Your reply must be one number: the count of lines in the data below that contain "read".
[PROVIDED INFORMATION — start]
-- ==== Sys2Proof/Laws/Table.lean ====
section
/-! SUPPORT. Laws of the tables: what a read gives after each update, and that every update keeps the keys in strictly rising order. -/

namespace Sys2Proof.Machine

variable {α : Type}

/-! ## What a read gives -/

@[simp] theorem tget_nil (n : Nat) : tget ([] : Tab α) n = none := rfl

@[simp] theorem tgetD_nil (n : Nat) (d : α) : tgetD ([] : Tab α) n d = d := rfl

theorem tgetD_eq (t : Tab α) (n : Nat) (d : α) : tgetD t n d = (tget t n).getD d := by
  unfold tgetD; cases tget t n <;> rfl

@[simp] theorem tget_tset (t : Tab α) (n : Nat) (a : α) : tget (tset t n a) n = some a := by
  induction t with
  | nil => simp [tset, tget]
  | cons e t ih =>
    obtain ⟨k, v⟩ := e
    simp only [tset]
    split
    · simp [tget]
    · split
      · simp [tget]
      · next h => simpa [tget, h] using ih

theorem tget_tset_ne (t : Tab α) {n m : Nat} (a : α) (h : m ≠ n) : tget (tset t n a) m = tget t m := by
  induction t with
  | nil => simp [tset, tget, h]
  | cons e t ih =>
    obtain ⟨k, v⟩ := e
    simp only [tset]
    split
    · simp [tget, h]
    · split
      · next hk =>
        have : n = k := by simpa using hk
        subst this; simp [tget, h]
      · simp only [tget, ih]

theorem tget_tset_eq (t : Tab α) (n m : Nat) (a : α) : tget (tset t n a) m = if m = n then some a else tget t m := by
  by_cases h : m = n
  · subst h; simp
  · simp [h, tget_tset_ne]

theorem tgetD_tset_eq (t : Tab α) (n m : Nat) (a d : α) : tgetD (tset t n a) m d = if m = n then a else tgetD t m d := by
  by_cases h : m = n <;> simp [tgetD, tget_tset_eq, h]

@[simp] theorem tgetD_tset (t : Tab α) (n : Nat) (a d : α) : tgetD (tset t n a) n d = a := by simp [tgetD]

theorem tget_tkeep (t : Tab α) (p : Nat → α → Bool) (q : Nat → Bool) (hp : ∀ k v, p k v = q k) (n : Nat) :
    tget (tkeep t p) n = if q n then tget t n else none := by
  induction t with
  | nil => simp [tkeep, tget]
  | cons e t ih =>
    obtain ⟨k, v⟩ := e
    have ih' : tget (List.filter (fun e => q e.1) t) n = if q n = true then tget t n else none := by
      simpa [tkeep, hp] using ih
    simp only [tkeep, List.filter, hp]
    by_cases hk : q k
    · simp only [hk, tget]
      by_cases hn : n == k
      · have : n = k := by simpa using hn
        simp [this, hk]
      · simp only [hn]; simpa using ih'
    · simp only [hk, tget]
      by_cases hn : n == k
      · have : n = k := by simpa using hn
        subst this; rw [ih']; simp [hk]
      · simp only [hn]; simpa using ih'

theorem tget_tdel_eq (t : Tab α) (n m : Nat) : tget (tdel t n) m = if m = n then none else tget t m := by
  have h := tget_tkeep t (fun k _ => k != n) (fun k => k != n) (fun _ _ => rfl) m
  simp only [tkeep] at h
  simp only [tdel, h]
  by_cases hm : m = n <;> simp [hm]

@[simp] theorem tget_tdel (t : Tab α) (n : Nat) : tget (tdel t n) n = none := by simp [tget_tdel_eq]

theorem tget_tmod_eq (t : Tab α) (n m : Nat) (f : α → α) :
    tget (tmod t n f) m = if m = n then (tget t n).map f else tget t m := by
  unfold tmod
  cases h : tget t n with
  | none => by_cases hm : m = n <;> simp [hm, h]
  | some v => simp [tget_tset_eq]

@[simp] theorem tget_tmod (t : Tab α) (n : Nat) (f : α → α) : tget (tmod t n f) n = (tget t n).map f := by
  simp [tget_tmod_eq]

theorem tget_tmodD_eq (t : Tab α) (n m : Nat) (d : α) (f : α → α) :
    tget (tmodD t n d f) m = if m = n then some (f (tgetD t n d)) else tget t m := by
  simp [tmodD, tget_tset_eq]

@[simp] theorem tget_tmodD (t : Tab α) (n : Nat) (d : α) (f : α → α) :
    tget (tmodD t n d f) n = some (f (tgetD t n d)) := by simp [tmodD]

theorem tgetD_tmodD_eq (t : Tab α) (n m : Nat) (d e : α) (f : α → α) :
    tgetD (tmodD t n d f) m e = if m = n then f (tgetD t n d) else tgetD t m e := by
  simp [tmodD, tgetD_tset_eq]

@[simp] theorem tget_tmap (t : Tab α) (f : Nat → α → α) (n : Nat) : tget (tmap t f) n = (tget t n).map (f n) := by
  induction t with
  | nil => rfl
  | cons e t ih =>
    obtain ⟨k, v⟩ := e
    simp only [tmap, List.map, tget]
    split
    · next h => have : n = k := by simpa using h
                subst this; rfl
    · simpa [tmap] using ih

/-- A key the table lists stands in the list with its value. -/
theorem mem_of_tget {t : Tab α} {n : Nat} {a : α} (h : tget t n = some a) : (n, a) ∈ t := by
  induction t with
  | nil => simp at h
  | cons e t ih =>
    obtain ⟨k, v⟩ := e
    simp only [tget] at h
    split at h
    · next hk => have : n = k := by simpa using hk
                 simp_all
    · exact List.mem_cons_of_mem _ (ih h)

/-! ## The canonical form -/

theorem sortedFrom_mono {t : Tab α} {n m : Nat} (h : Tab.sortedFrom n t = true) (hm : m ≤ n) : Tab.sortedFrom m t = true := by
  cases t with
  | nil => rfl
  | cons e t =>
    simp only [Tab.sortedFrom, Bool.and_eq_true, Nat.ble_eq] at h ⊢
    exact ⟨by omega, h.2⟩

theorem sortedFrom_tset {t : Tab α} {b n : Nat} (a : α) (h : Tab.sortedFrom b t = true) (hb : b ≤ n) :
    Tab.sortedFrom b (tset t n a) = true := by
  induction t generalizing b with
  | nil => simp [tset, Tab.sortedFrom, hb]
  | cons e t ih =>
    obtain ⟨k, v⟩ := e
    simp only [Tab.sortedFrom, Bool.and_eq_true, Nat.ble_eq] at h
    simp only [tset]
    split
    · simp only [Tab.sortedFrom, Bool.and_eq_true, Nat.ble_eq]
      exact ⟨hb, by omega, h.2⟩
    · split
      · next hk => have : n = k := by simpa using hk
                   simp only [Tab.sortedFrom, Bool.and_eq_true, Nat.ble_eq]
                   exact ⟨hb, this ▸ h.2⟩
      · next hk1 hk2 =>
        have : n ≠ k := by simpa using hk2
        simp only [Tab.sortedFrom, Bool.and_eq_true, Nat.ble_eq]
        exact ⟨h.1, ih h.2 (by omega)⟩

theorem sortedFrom_filter {t : Tab α} {b : Nat} (p : Nat × α → Bool) (h : Tab.sortedFrom b t = true) :
    Tab.sortedFrom b (t.filter p) = true := by
  induction t generalizing b with
  | nil => rfl
  | cons e t ih =>
    obtain ⟨k, v⟩ := e
    simp only [Tab.sortedFrom, Bool.and_eq_true, Nat.ble_eq] at h
    simp only [List.filter]
    split
    · simp only [Tab.sortedFrom, Bool.and_eq_true, Nat.ble_eq]
      exact ⟨h.1, ih h.2⟩
    · exact sortedFrom_mono (ih h.2) (by omega)

theorem Tab.wf_tset {t : Tab α} (n : Nat) (a : α) (h : Tab.wf t = true) : Tab.wf (tset t n a) = true :=
  sortedFrom_tset a h (Nat.zero_le n)

theorem Tab.wf_tdel {t : Tab α} (n : Nat) (h : Tab.wf t = true) : Tab.wf (tdel t n) = true := sortedFrom_filter _ h

theorem Tab.wf_tkeep {t : Tab α} (p : Nat → α → Bool) (h : Tab.wf t = true) : Tab.wf (tkeep t p) = true := sortedFrom_filter _ h

theorem Tab.wf_tmod {t : Tab α} (n : Nat) (f : α → α) (h : Tab.wf t = true) : Tab.wf (tmod t n f) = true := by
  unfold tmod; split
  · exact Tab.wf_tset _ _ h
  · exact h

theorem Tab.wf_tmodD {t : Tab α} (n : Nat) (d : α) (f : α → α) (h : Tab.wf t = true) : Tab.wf (tmodD t n d f) = true :=
  Tab.wf_tset _ _ h

theorem Tab.wf_tmap {t : Tab α} (f : Nat → α → α) (h : Tab.wf t = true) : Tab.wf (tmap t f) = true := by
  have : ∀ (b : Nat) (t : Tab α), Tab.sortedFrom b (tmap t f) = Tab.sortedFrom b t := by
    intro b t
    induction t generalizing b with
    | nil => rfl
    | cons e t ih =>
      simp only [tmap, List.map, Tab.sortedFrom]
      rw [← ih]; rfl
  simpa [Tab.wf, this] using h

end Sys2Proof.Machine
end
[PROVIDED INFORMATION — finish]
● **SOLUTION TO THE PROBLEM**: 2